- Opening Delimiter -
/-- R264, R279: TSUBMIT enters its task with its ranges; it is ready when no earlier task of the die that it depends on is
unfinished; the image's data address is written into its descriptor. Model's choices: log 20. -/
def Obligations.tasksAreEntered : Prop :=
  ∀ s w c i core, AtIssue s .tsubmit w c i core → ¬ onlyWaits .tsubmit w c i →
    let u := s.entered c i core
    let a := (i.rdOnce w.a).toNat
    engineReady u c i → u.released c.g i.t.coord 4 u.nextId = true → a % 128 = 0 → canonical a = true →
    ∀ x, u.tlb? i.t a true = some x → pteRd x.leaf = true → pteWr x.leaf = true → u.dram.poisoned x.pa 128 = false →
      let raw := u.dram.bytes x.pa 128
      let f (o n : Nat) : Nat := natOfBytes ((raw.drop o).take n)
      let join := f 8 8
      let rs := (List.range (f 4 1)).map fun k => rangeOf (f (16 + 8 * k) 8)
      let ws := (List.range (f 5 1)).map fun k => rangeOf (f (48 + 8 * k) 8)
      ∀ l m k, u.launch? i.t.launch = some l → u.image? l.body.image = some m → (m.kerns.find? fun k => k.entry == f 0 4) = some k →
      k.cw = 1 → k.ch = 1 → (∀ n ∈ k.qcap, n = 0) → join % 8 = 0 → canonical join = true → f 4 1 ≤ 4 → f 5 1 ≤ 2 → f 6 2 = 0 →
      (∀ r ∈ rs ++ ws, r ≠ none) → (∀ j, f 4 1 ≤ j → j < 4 → f (16 + 8 * j) 8 = 0) → (∀ j, f 5 1 ≤ j → j < 2 → f (48 + 8 * j) 8 = 0) →
      (u.tasks.filter fun k => k.die == Config.coordDie i.t.coord).length < 1024 →
      exec (.tsubmit w) s = .next (issuedWith s .tsubmit w c i core fun u =>
        let k : Task := { die := Config.coordDie i.t.coord, id := u.nextTask, launch := i.t.launch, ctx := i.t.ctx, desc := a, entry := f 0 4, join := join,
                          reads := rs.filterMap id, writes := ws.filterMap id, byw := u.starter c.g (maskOf i.lanes) c.pc }
        let ready := (u.tasks.filter fun x => x.die == k.die && x.id < k.id && k.after x).all Task.finished
        let v := u.writePa (x.pa + 64) (bytesOfNat 8 m.body.dataVa)
        ({ v with tasks := v.tasks ++ [{ k with state := if ready then 1 else 0 }], nextTask := u.nextTask + 1 } : State).sched (u.clock + 1) (.taskStart k.die k.id))


/-- R266 to R268: RGET acquires or parks on its stage; RPUT and RFREE leave their effect to wait for its release. Model's choices: log 12, 20. -/
def Obligations.ringWordsAcquireAndRelease : Prop :=
  ∀ s w c i core,
    let u := s.entered c i core
    let r := (i.rdOnce w.a).toNat
    let st := (i.rdOnce w.b).toNat
    let x := spGet {} i.t.stages (16 * r + st)
    let sc := w.sub.toNat % 8
    let empty := 8 ≤ w.sub.toNat
    let ph := (i.rdOnce w.c).toNat % 2
    let met := (if empty then x.full = false ∧ x.count = 0 else x.full = true) ∧ x.phase.toNat = ph
    let quiet := ∀ e ∈ u.path, ¬ (e.byw.g = c.g ∧ e.kind = .ring ∧ e.addr / 16 = r)
    let left (free : Bool) (data : Nat) (u : State) : State :=
      ({ u with nextId := u.nextId + 1, path := u.path ++
        [{ id := u.nextId, coord := i.t.coord, byw := u.starter c.g (maskOf i.lanes) c.pc, lane := 64, kind := .ring, space := 1, addr := 16 * r + st, pa := 0,
           size := 0, data := data, cmp := 0, op := free.toNat, ty := .n32, reg := 256, rel := none }] } : State).sched u.clock
        (if free then .rfreeEffect u.nextId else .rputEffect u.nextId)
    (AtIssue s .rget w c i core → ¬ onlyWaits .rget w c i → engineReady u c i → i.t.hasStage r st = true → quiet →
      (met → (¬ empty → x.poison = false) → exec (.rget w) s = .next (issuedWith s .rget w c i core fun u => u.acquire c.g sc)) ∧
      (met → ¬ empty → x.poison = true →
        exec (.rget w) s = .next (s.issueThrows c i.gr i.t.coord false w.yld w.gap.toNat (i.lanes.map fun l => ⟨l, 0x0C, c.pc, BitVec.ofNat 64 (0x100 + 16 * r + st)⟩))) ∧
      (¬ met → exec (.rget w) s = .next (issuedWith s .rget w c i core fun u =>
        u.park c.g (.ring r st ph empty sc) (u.starter c.g (maskOf i.lanes) c.pc)))) ∧
    (AtIssue s .rput w c i core → ¬ onlyWaits .rput w c i → engineReady u c i → i.t.hasStage r st = true → quiet →
      exec (.rput w) s = .next (issuedWith s .rput w c i core (left false ((i.rdOnce w.c).toNat % 2 ^ 32)))) ∧
    (AtIssue s .rfree w c i core → ¬ onlyWaits .rfree w c i → engineReady u c i → i.t.hasStage r st = true → quiet →
      (x.full = true → exec (.rfree w) s = .next (issuedWith s .rfree w c i core (left true 0))) ∧
      (x.full = false →
        exec (.rfree w) s = .next (s.issueThrows c i.gr i.t.coord false w.yld w.gap.toNat (i.lanes.map fun l => ⟨l, 0x0E, c.pc, BitVec.ofNat 64 (0x100 + 16 * r + st)⟩))))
- Closing Delimiter -
Work required: Look through the data above for the string "image" and copy every line where it appears.

Solution for this problem:
unfinished; the image's data address is written into its descriptor. Model's choices: log 20. -/
      ∀ l m k, u.launch? i.t.launch = some l → u.image? l.body.image = some m → (m.kerns.find? fun k => k.entry == f 0 4) = some k →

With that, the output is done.